The “measured” pace language helped fuel the housing boom by keeping longer-term interest rates low and was inappropriate at the time given the uncertainties about both inflation and asset prices, said Marvin Goodfriend, a professor at Carnegie Mellon University in Pittsburgh.
“It was a major mistake by Greenspan,” said Goodfriend, who attended some of the 2005 meetings as a policy adviser to the Richmond Fed. “It gave markets a sense that the Fed was on top of everything to a degree that wasn’t the case. It gave the impression that this was a mechanical adjustment to normality. The market was overconfident.”
New York Fed researcher Richard Peach dismissed press reports describing a bubble in housing markets.

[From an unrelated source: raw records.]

-- ==== Sys2Proof/Machine/Ops.lean ====
section
/-!
DEFINITION. The named operations over one fibre's registers, window and frames (01), over the lists of fibres, gangs,
cores and nodes, and taking a trap or a fault (01 R31, R32, 22 R405 to R409).
-/
namespace Sys2Proof.Machine

/-! ### Lists -/

/-- Replaces the first element that `p` picks, or appends. -/
def upsert {α : Type} (p : α → Bool) (x : α) : List α → List α
  | [] => [x]
  | y :: r => if p y then x :: r else y :: upsert p x r

/-- Changes the elements that `p` picks. -/
def mapIf {α : Type} (p : α → Bool) (f : α → α) (l : List α) : List α := l.map fun x => if p x then f x else x

/-- The sum of a list. -/
def total (l : List Nat) : Nat := l.foldl (· + ·) 0

/-- The greatest of a list of naturals, 0 for none. -/
def greatest (l : List Nat) : Nat := l.foldl Nat.max 0

/-- Removes the element at an index. -/
def dropAt {α : Type} : Nat → List α → List α
  | _, [] => []
  | 0, _ :: r => r
  | k + 1, x :: r => x :: dropAt k r

/-- Inserts by a key, after the elements whose key is not greater. -/
def insertOn {α : Type} (key : α → Nat) (x : α) : List α → List α
  | [] => [x]
  | y :: r => if key y ≤ key x then y :: insertOn key x r else x :: y :: r

/-- Sorts by a key, keeping the order of equal keys. -/
def sortOn {α : Type} (key : α → Nat) (l : List α) : List α := l.foldl (fun acc x => insertOn key x acc) []

/-- Without repeats, in order of first appearance. -/
def distinct {α : Type} [BEq α] (l : List α) : List α :=
  l.foldl (fun acc x => if acc.contains x then acc else acc ++ [x]) []

/-! ### Cells and windows (R17, R18) -/

/-- The byte address of a PC's packet (R14). -/
def pcPacket (pc : DWord) : DWord := pc &&& ~~~15#64

/-- The slot of a PC (R14). -/
def pcSlot (pc : DWord) : Nat := (pc.extractLsb' 0 2).toNat

/-- The PC of a packet address and a slot. -/
def pcOf (packet : DWord) (slot : Nat) : DWord := (packet &&& ~~~15#64) ||| BitVec.ofNat 64 slot

/-- The next PC in sequence after slot `slot` (R14). -/
def pcNext (pc : DWord) : DWord := if pcSlot pc < 2 then pc + 1#64 else pcPacket pc + 16#64

/-- A PC register value with SLOT 3 or bits [3:2] nonzero names no word (R14, R127, R32). -/
def pcInvalid (pc : DWord) : Bool := pcSlot pc == 3 || pc.extractLsb' 2 2 != 0#2

/-- The cells of an area of `m` VPF registers of length `lw` (R19, R21). -/
def yCost (m lw : Nat) : Nat := m * (1 + (lw + 31) / 32)

/-- VPF registers of the window. -/
def Regs.m (r : Regs) : Nat := r.ys.length
/-- The quota Q (R17). -/
def Regs.quota (r : Regs) : Nat := r.cells.length
/-- The integer top of the stack. -/
def Regs.top (r : Regs) : Nat := r.base + r.n
/-- The downward use of a frame: its record and the VPF area it keeps (R23). -/
def Frame.cost (x : Frame) : Nat := 4 + yCost x.m x.lw
/-- The downward use (R17). -/
def Regs.down (r : Regs) : Nat := yCost r.m r.lw + total (r.frames.map Frame.cost)
/-- WQ (R17). -/
def Regs.wq (r : Regs) : Int := (r.quota : Int) - r.top - r.down

/-- A cell of the current window. -/
def Regs.cell (r : Regs) (k : Nat) : Cell := r.cells.getD (r.base + k) Cell.zero
/-- w[F] (R54). -/
def Regs.w (r : Regs) (f : Fld) : Word := (r.cell f.toNat).val
/-- d[F] (R54). -/
def Regs.d (r : Regs) (f : Fld) : DWord := (r.cell (f.toNat + 1)).val ++ (r.cell f.toNat).val
/-- q[F] (R54). -/
def Regs.q (r : Regs) (f : Fld) : BitVec 128 :=
  (r.cell (f.toNat + 3)).val ++ (r.cell (f.toNat + 2)).val ++ (r.cell (f.toNat + 1)).val ++ (r.cell f.toNat).val
/-- The cells from F. -/
def Regs.run (r : Regs) (f : Fld) (len : Nat) : List Word := (List.range len).map fun i => (r.cell (f.toNat + i)).val

/-- +0 in a window of length `lw` (R19, R21). -/
def YReg.zero (lw : Nat) : YReg := ⟨1#32, List.replicate ((lw + 31) / 32) 0#32, true⟩
/-- y[F]. -/
def Regs.y (r : Regs) (f : Fld) : YReg := r.ys.getD f.toNat (YReg.zero r.lw)

/-- p[k] (R16). -/
def Regs.p (r : Regs) (k : Nat) : Bool := r.pw.getLsbD k
/-- The register PW with bits [15:1] replaced: p0 always reads 1 (R16). -/
def Regs.setPw (r : Regs) (v : BitVec 16) : Regs := { r with pw := v ||| 1#16 }
/-- A write to one predicate; a write to p0 is ignored (R16). -/
def Regs.setP (r : Regs) (k : Nat) (b : Bool) : Regs :=
  let bit := BitVec.ofNat 16 (2 ^ k)
  r.setPw (if b then r.pw ||| bit else r.pw &&& ~~~bit)

/-- Sets the cell at a position of the stack span. -/
def Regs.setAt (r : Regs) (pos : Nat) (v : Word) (full : Bool) : Regs := { r with cells := r.cells.set pos ⟨v, full⟩ }
/-- w[F] := v, full (R105). -/
def Regs.setW (r : Regs) (f : Fld) (v : Word) : Regs := r.setAt (r.base + f.toNat) v true
/-- d[F] := v, full. -/
def Regs.setD (r : Regs) (f : Fld) (v : DWord) : Regs :=
  (r.setAt (r.base + f.toNat) (v.extractLsb' 0 32) true).setAt (r.base + f.toNat + 1) (v.extractLsb' 32 32) true
/-- Writes a run of cells from position `pos`, full. -/
def Regs.setRun (r : Regs) (pos : Nat) : List Word → Regs
  | [] => r
  | v :: rest => Regs.setRun (r.setAt pos v true) (pos + 1) rest
/-- q[F] := v, full. -/
def Regs.setQ (r : Regs) (f : Fld) (v : BitVec 128) : Regs :=
  r.setRun (r.base + f.toNat) [v.extractLsb' 0 32, v.extractLsb' 32 32, v.extractLsb' 64 32, v.extractLsb' 96 32]
/-- y[F] := v. -/
def Regs.setY (r : Regs) (f : Fld) (v : YReg) : Regs := { r with ys := r.ys.set f.toNat v }

/-- Marks a run of cells empty. -/
def Regs.emptyRun (r : Regs) (pos : Nat) : Nat → Regs
  | 0 => r
  | len + 1 => Regs.emptyRun (r.setAt pos (r.cells.getD pos Cell.zero).val false) (pos + 1) len

/-- Zero, full cells at positions `lo` to `hi - 1` (R21, R22). -/
def Regs.zeroCells (r : Regs) (lo hi : Nat) : Regs := r.setRun lo (List.replicate (hi - lo) 0#32)

/-! ### Frames (R22 to R24) -/

/-- Pushes a frame record of the window and slides to a window of 8 cells at `base + delta`, of which cells `keep` to 7
are new (R22, R31). -/
def Regs.slide (r : Regs) (kind : Nat) (rpc : DWord) (delta keep : Nat) : Regs :=
  let fr : Frame := { rpc := rpc, n := r.n, m := r.m, lw := r.lw, kind := kind, delta := delta, ys := r.ys }
  let b := r.base + delta
  ({ r with frames := fr :: r.frames, base := b, n := 8, lw := 0, ys := [] }).zeroCells (b + keep) (b + 8)

/-- The slide of a call (R22). -/
def Regs.slideCall (r : Regs) (rpc : DWord) : Regs :=
  let k := min r.n 8
  r.slide 0 rpc (r.n - k) k

/-- The window that trap entry makes (R31). -/
def Regs.slideTrap (r : Regs) : Regs := r.slide 1 0#64 r.n 0

/-- Restores the caller's window from its record (R24). -/
def Regs.unslide (r : Regs) (fr : Frame) (rest : List Frame) : Regs :=
  { r with frames := rest, base := r.base - fr.delta, n := fr.n, lw := fr.lw, ys := fr.ys }

/-- `enter n, m, Lw` (R21), with Lw 0 already replaced. -/
def Regs.enter (r : Regs) (n m lw : Nat) : Regs :=
  ({ r with n := n, lw := lw, ys := List.replicate m (YReg.zero lw) }).zeroCells (r.base + min r.n n) (r.base + n)

/-- Frames movable (R417). -/
def Regs.movable (r : Regs) : Nat := (r.frames.reverse.takeWhile fun fr => fr.kind == 0).length

/-- TVAL of trap 0x07 for an instruction that would leave `left` free cells (R417). -/
def Regs.spillVal (r : Regs) (left : Int) : DWord :=
  BitVec.ofNat 64 ((12 - left).toNat % 65536 + 65536 * (r.movable % 65536))

/-! ### Late values -/

/-- The cells of the stack span that a destination takes. -/
def Dest.positions : Dest → List Nat
  | .cells pos len skip => ((List.range len).filter fun i => !skip.contains i).map (pos + ·)
  | _ => []

/-- Whether two destinations share a register. -/
def Dest.meets : Dest → Dest → Bool
  | .yreg v k, .yreg v' k' => v == v' && k == k'
  | .pred p, .pred p' => p == p'
  | x, y => x.positions.any fun i => y.positions.contains i

/-- What is left of a destination once another write has taken its registers (R15). -/
def Dest.without : Dest → Dest → Dest
  | .cells pos len skip, .cells pos' len' skip' =>
    .cells pos len (skip ++ (List.range len).filter fun i => (Dest.cells pos' len' skip').positions.contains (pos + i))
  | x, y => if x.meets y then .none else x

/-- What is left of a destination once the window's top is at `top` and the VPF areas of `levels` or more are gone
(R15, R131). -/
def Dest.clip (top levels : Nat) : Dest → Dest
  | .cells pos len skip => .cells pos len (skip ++ (List.range len).filter fun i => decide (top ≤ pos + i))
  | .yreg v k => if levels ≤ v then .none else .yreg v k
  | x => x

/-- Writes the cells of a late value, but for the skipped ones. -/
def Regs.deliverCells (r : Regs) (pos : Nat) (skip : List Nat) : Nat → List Word → Regs
  | _, [] => r
  | i, v :: rest => Regs.deliverCells (if skip.contains i then r else r.setAt (pos + i) v true) pos skip (i + 1) rest

/-- Puts a late value into its destination and makes it full. -/
def Regs.deliver (r : Regs) (dst : Dest) (vals : List Word) (yval : Option YReg) : Regs :=
  match dst with
  | .none => r
  | .cells pos len skip => r.deliverCells pos skip 0 (vals.take len)
  | .yreg level k =>
    match yval with
    | none => r
    | some y =>
      if level = r.frames.length then { r with ys := r.ys.set k { y with full := true } }
      else if r.frames.length < level then r
      else
        -- the window is that of an outer frame
        let i := r.frames.length - 1 - level
        { r with frames := r.frames.modify i fun fr => { fr with ys := fr.ys.set k { y with full := true } } }
  | .pred p => r.setP p (vals.headD 0#32 != 0#32)

/-- Marks a destination empty at commit (R122). -/
def Regs.markEmpty (r : Regs) : Dest → Regs
  | .none => r
  | .cells pos len _ => r.emptyRun pos len
  | .yreg _ k => { r with ys := r.ys.modify k fun y => { y with full := false } }
  | .pred _ => r

/-- The destinations on which something of the fibre is still to arrive (R105). -/
def Fibre.pending (x : Fibre) : List Dest := x.acc.map Access.dest ++ x.dlv.map Deliv.dest

/-- Whether a write to `dst` must wait (R105). -/
def Fibre.pends (x : Fibre) (dst : Dest) : Bool := x.pending.any dst.meets

/-- The accesses of converting loads (R158). -/
def AccOp.converting : AccOp → Bool
  | .ldy _ => true
  | .ldc _ => true
  | _ => false

/-- A converting load of a fibre that has not ended. -/
def Access.converts (a : Access) : Bool := a.op.converting && !a.orphan
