/-- High half of a signed product (R107). -/
def mulHigh {w : Nat} (x y : BitVec w) : BitVec w := BitVec.ofInt w (x.toInt * y.toInt / 2 ^ w)
/-- High half of an unsigned product (R107). -/
def mulHighU {w : Nat} (x y : BitVec w) : BitVec w := BitVec.ofNat w (x.toNat * y.toNat / 2 ^ w)
/-- Signed quotient truncated toward zero, with the fixed edge cases of R108. -/
def quotS (x y : Word) : Word := if y = 0#32 then 0xFFFFFFFF#32 else BitVec.ofInt 32 (x.toInt.tdiv y.toInt)
/-- Signed remainder with the sign of the dividend (R108). -/
def remS (x y : Word) : Word := if y = 0#32 then x else BitVec.ofInt 32 (x.toInt.tmod y.toInt)
/-- Unsigned quotient (R108). -/
def quotU (x y : Word) : Word := if y = 0#32 then 0xFFFFFFFF#32 else BitVec.ofNat 32 (x.toNat / y.toNat)
/-- Unsigned remainder (R108). -/
def remU (x y : Word) : Word := if y = 0#32 then x else BitVec.ofNat 32 (x.toNat % y.toNat)
/-- Left shift, 0 for counts of the width or more (R107, R109). -/
def shiftL {w : Nat} (x : BitVec w) (n : Nat) : BitVec w := if n < w then BitVec.ofNat w (x.toNat * 2 ^ n) else 0#w
/-- Logical right shift. -/
def shiftR {w : Nat} (x : BitVec w) (n : Nat) : BitVec w := if n < w then BitVec.ofNat w (x.toNat / 2 ^ n) else 0#w
/-- Arithmetic right shift, all sign bits for counts of the width or more. -/
def shiftA {w : Nat} (x : BitVec w) (n : Nat) : BitVec w :=
  if n < w then BitVec.ofInt w (x.toInt / 2 ^ n) else if x.toInt < 0 then BitVec.ofInt w (-1) else 0#w
/-- Rotate left: bit k moves to bit (k + n) mod w (R107, R112). -/
def rotL {w : Nat} (x : BitVec w) (n : Nat) : BitVec w :=
  BitVec.ofNat w (x.toNat * 2 ^ (n % w)) ||| BitVec.ofNat w (x.toNat / 2 ^ (w - n % w))
/-- Signed minimum. -/
def minS {w : Nat} (x y : BitVec w) : BitVec w := if x.toInt < y.toInt then x else y
/-- Signed maximum. -/
def maxS {w : Nat} (x y : BitVec w) : BitVec w := if x.toInt > y.toInt then x else y
/-- Unsigned minimum. -/
def minU {w : Nat} (x y : BitVec w) : BitVec w := if x.toNat < y.toNat then x else y
/-- Unsigned maximum. -/
def maxU {w : Nat} (x y : BitVec w) : BitVec w := if x.toNat > y.toNat then x else y

/-! ### INT3 (R107, R108) -/

/-- ADD (R107). -/
def bodyAdd (d a b : Fld) (s : State) : WordRes :=
  cellOp2 s d a b fun x y => x + y
/-- ADD issued alone. -/
def execAdd (d a b : Fld) (ea eb : Bool) (s : State) : Host.Outcome State Fault Refusal :=
  issueOne (.add d a b ea eb) (bodyAdd d a b) s

/-- SUB (R107). -/
def bodySub (d a b : Fld) (s : State) : WordRes :=
  cellOp2 s d a b fun x y => x - y
/-- SUB issued alone. -/
def execSub (d a b : Fld) (ea eb : Bool) (s : State) : Host.Outcome State Fault Refusal :=
  issueOne (.sub d a b ea eb) (bodySub d a b) s

/-- MUL (R107). -/
def bodyMul (d a b : Fld) (s : State) : WordRes :=
  cellOp2 s d a b fun x y => x * y
/-- MUL issued alone. -/
def execMul (d a b : Fld) (ea eb : Bool) (s : State) : Host.Outcome State Fault Refusal :=
  issueOne (.mul d a b ea eb) (bodyMul d a b) s

/-- MULH (R107). -/
def bodyMulh (d a b : Fld) (s : State) : WordRes :=
  cellOp2 s d a b mulHigh
/-- MULH issued alone. -/
def execMulh (d a b : Fld) (ea eb : Bool) (s : State) : Host.Outcome State Fault Refusal :=
  issueOne (.mulh d a b ea eb) (bodyMulh d a b) s

/-- MULHU (R107). -/
def bodyMulhu (d a b : Fld) (s : State) : WordRes :=
  cellOp2 s d a b mulHighU
/-- MULHU issued alone. -/
def execMulhu (d a b : Fld) (ea eb : Bool) (s : State) : Host.Outcome State Fault Refusal :=
  issueOne (.mulhu d a b ea eb) (bodyMulhu d a b) s

/-- DIV (R108). -/
def bodyDiv (d a b : Fld) (s : State) : WordRes :=
  cellOp2 s d a b quotS
/-- DIV issued alone. -/
def execDiv (d a b : Fld) (ea eb : Bool) (s : State) : Host.Outcome State Fault Refusal :=
  issueOne (.div d a b ea eb) (bodyDiv d a b) s
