/-- The place of an IA (R238, R432). -/
def State.placeOf (s : State) (ia : Nat) : Place :=
  if ia < 12 * 2 ^ 36 then (if ia % 2 ^ 36 < 48000000000 then .hbm (ia / 2 ^ 36) else .reserved)
  else if ia < 2 ^ 40 then .reserved
  else if ia < 2 ^ 40 + 2 ^ 32 then
    let col := (ia - 2 ^ 40) / 2 ^ 27
    if ia % 2 ^ 27 < s.massifSize col then .massif col else .reserved
  else if ia < 2 ^ 51 then .reserved
  else if ia / 2 ^ 50 % 2 = 1 then .host
  else if ia / 2 ^ 31 % 2 ^ 19 = s.fabric.deviceId then .reserved
  else .peer (ia / 2 ^ 31 % 2 ^ 19)

/-- The units that are retired (R436), by kind and index: a core (0), a lane of a port (1), a UCIe module (2), an HBM
channel (3), a die sublink (4), a port (5) (log 44). -/
def State.isRetired (s : State) (kind index : Nat) : Bool := s.fabric.retired.contains (kind, index)

/-- The bytes of a stack that still hold frames: each retired channel takes 3 GB (R436, log 44). -/
def State.stackSize (s : State) (stack : Nat) : Nat :=
  48000000000 - 3000000000 * ((List.range 16).filter fun k => s.isRetired 3 (16 * stack + k)).length

/-- Whether every byte of a run lies in one place that exists (R238, R432). -/
def State.placed (s : State) (ia size : Nat) : Bool :=
  s.placeOf ia != .reserved && s.placeOf ia == s.placeOf ((ia + size - 1) % 2 ^ 52)

/-- Whether a range register is in use and contains an address (R235). -/
def Range.holds (k : Range) (va : Nat) : Bool := k.v && decide (k.base ≤ va) && decide (va ≤ k.limit)

/-- Whether a range register grants what an access needs (R235). -/
def Range.grants (k : Range) (need : Need) : Bool := (!need.r || k.pr) && (!need.w || k.pw) && (!need.x || k.px)

/-- The index of the lowest range register that holds an address, with the register. -/
def findRange (va : Nat) : Nat → List Range → Option (Nat × Range)
  | _, [] => none
  | i, k :: rest => if k.holds va then some (i, k) else findRange va (i + 1) rest

/-- Translation through range registers with mask SWM (R235, R256). -/
def State.rangeXlat (s : State) (ranges : List Range) (swm : BitVec 8) (va size : Nat) (need : Need) : Xlat :=
  match findRange va 0 ranges with
  | none => .bad 0x42 0
  | some (i, k) =>
    let ia := (va + k.offset) % 2 ^ 52
    if k.limit < va + size - 1 ∨ !k.grants need then .bad 0x42 0
    else if !s.placed ia size then .bad 0x42 ia
    else .ok ia (!swm.getLsbD i)

/-- Translation through the arena table (R236). -/
def State.arenaXlat (s : State) (va size : Nat) (need : Need) : Xlat :=
  let e := s.arena (va / 2 ^ 44 % 4096)
  let off := va % 2 ^ 36
  if e.state ≠ .live ∨ e.gen.toNat ≠ va / 2 ^ 36 % 256 then .bad 0x43 0
  else if e.size < off + size then .bad 0x44 0
  else if need.x then .bad 0x42 0
  else .ok (e.iabase + off) true

/-- Translation of an access of `size` bytes at a sum `va`, by the range registers of a node (R119, R232, R233). -/
def State.xlat (s : State) (n : Node) (va : Int) (size : Nat) (need : Need) : Xlat :=
  if va < 0 ∨ 2 ^ 64 - 1 < va + size - 1 then .bad 0x41 0
  else
    let a := va.toNat
    let last := a + size - 1
    if a / 2 ^ 56 ≠ last / 2 ^ 56 then .bad 0x41 0
    else if a / 2 ^ 56 = 0 then s.rangeXlat n.spec.ranges n.spec.swm a size need
    else if a / 2 ^ 56 = 0xA5 then
      if a / 2 ^ 36 ≠ last / 2 ^ 36 then .bad 0x44 0 else s.arenaXlat a size need
    else .bad 0x41 0

/-- Translation for an access whose arena check was made before (R236, R380): an arena that has begun to die since still
answers it. -/
def State.keptXlat (s : State) (n : Node) (va size : Nat) (need : Need) : Xlat :=
  match s.xlat n va size need with
  | .bad 0x43 ia =>
    let e := s.arena (va / 2 ^ 44 % 4096)
    let off := va % 2 ^ 36
    if e.state ≠ .dying ∨ (e.gen - 1#8).toNat ≠ va / 2 ^ 36 % 256 then .bad 0x43 ia
    else if e.size < off + size then .bad 0x44 0
    else .ok (e.iabase + off) true
  | y => y

/-! ### Walks (R239 to R241) -/

/-- What a walk finds (R240). -/
inductive WalkRes where
  | frame (pa : Nat)
  | pageFault
  | walkFault (outcome : Nat)
  | denied
  | busy
  deriving DecidableEq, Repr

/-- The walk unit of an IA in the package: a stack, or 12 and a die. -/
def unitOf (ia : Nat) : Nat := if ia < 2 ^ 40 then ia / 2 ^ 36 else 12 + (ia - 2 ^ 40) / 2 ^ 30

/-- The first byte of a walk unit's aperture. -/
def unitBase (u : Nat) : Nat := if u < 12 then u * 2 ^ 36 else 2 ^ 40 + (u - 12) * 2 ^ 30

/-- Whether a run of bytes lies in the memory of a walk unit (R240), retired channels left out (R436). -/
def State.inUnit (s : State) (u pa size : Nat) : Bool :=
  s.placed pa size && (match s.placeOf pa with
    | .hbm k => decide (pa % 2 ^ 36 + size ≤ s.stackSize k)
    | .massif _ => true
    | _ => false) && unitOf pa == u

/-- Reads an entry: the one in memory, which the unit then keeps, or one that it has kept. Where the host has changed the
entry since, either may be used (R241, log 55). -/
def State.entry (s : State) (u key addr : Nat) : DWord × State :=
  let wu := s.walkers.getD u ⟨0, []⟩
  let e := BitVec.ofNat 64 (s.mem.num addr 8)
  let read := (e, { s with walkers := s.walkers.set u { wu with kept := (key, e) :: wu.kept.filter fun x => x.1 != key } })
  match wu.kept.find? fun x => x.1 = key with
  | some x => if x.2 = e then (e, s) else if Config.usesKept s.turn u key then (x.2, s) else read
  | none => read

/-- KIND of a table entry (R239). -/
def entKind (e : DWord) : Nat := (e.extractLsb' 0 3).toNat
/-- ADDR of a table entry, as an address. -/
def entAddr (e : DWord) : Nat := (e.extractLsb' 8 44).toNat * 256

“Hardly a day goes by without another anecdote-laden article in the press claiming that the U.S. is experiencing a housing bubble that will soon burst, with disastrous consequences for the economy,” Peach told the committee.
Greenspan followed the presentation with questions about the effect of underlying land prices in housing indexes, and the quality of data on whether home purchases were for investment or residences.
“There was a fundamental failure of economic analysis to understand what was going on in the potential for house prices to stop rising,” said William Poole, the former St. Louis Fed president who attended the meetings in 2005. “The high degree of assurance that we all felt that house prices could not decline on a national average basis in a fundamental way -- that was a significant mistake.”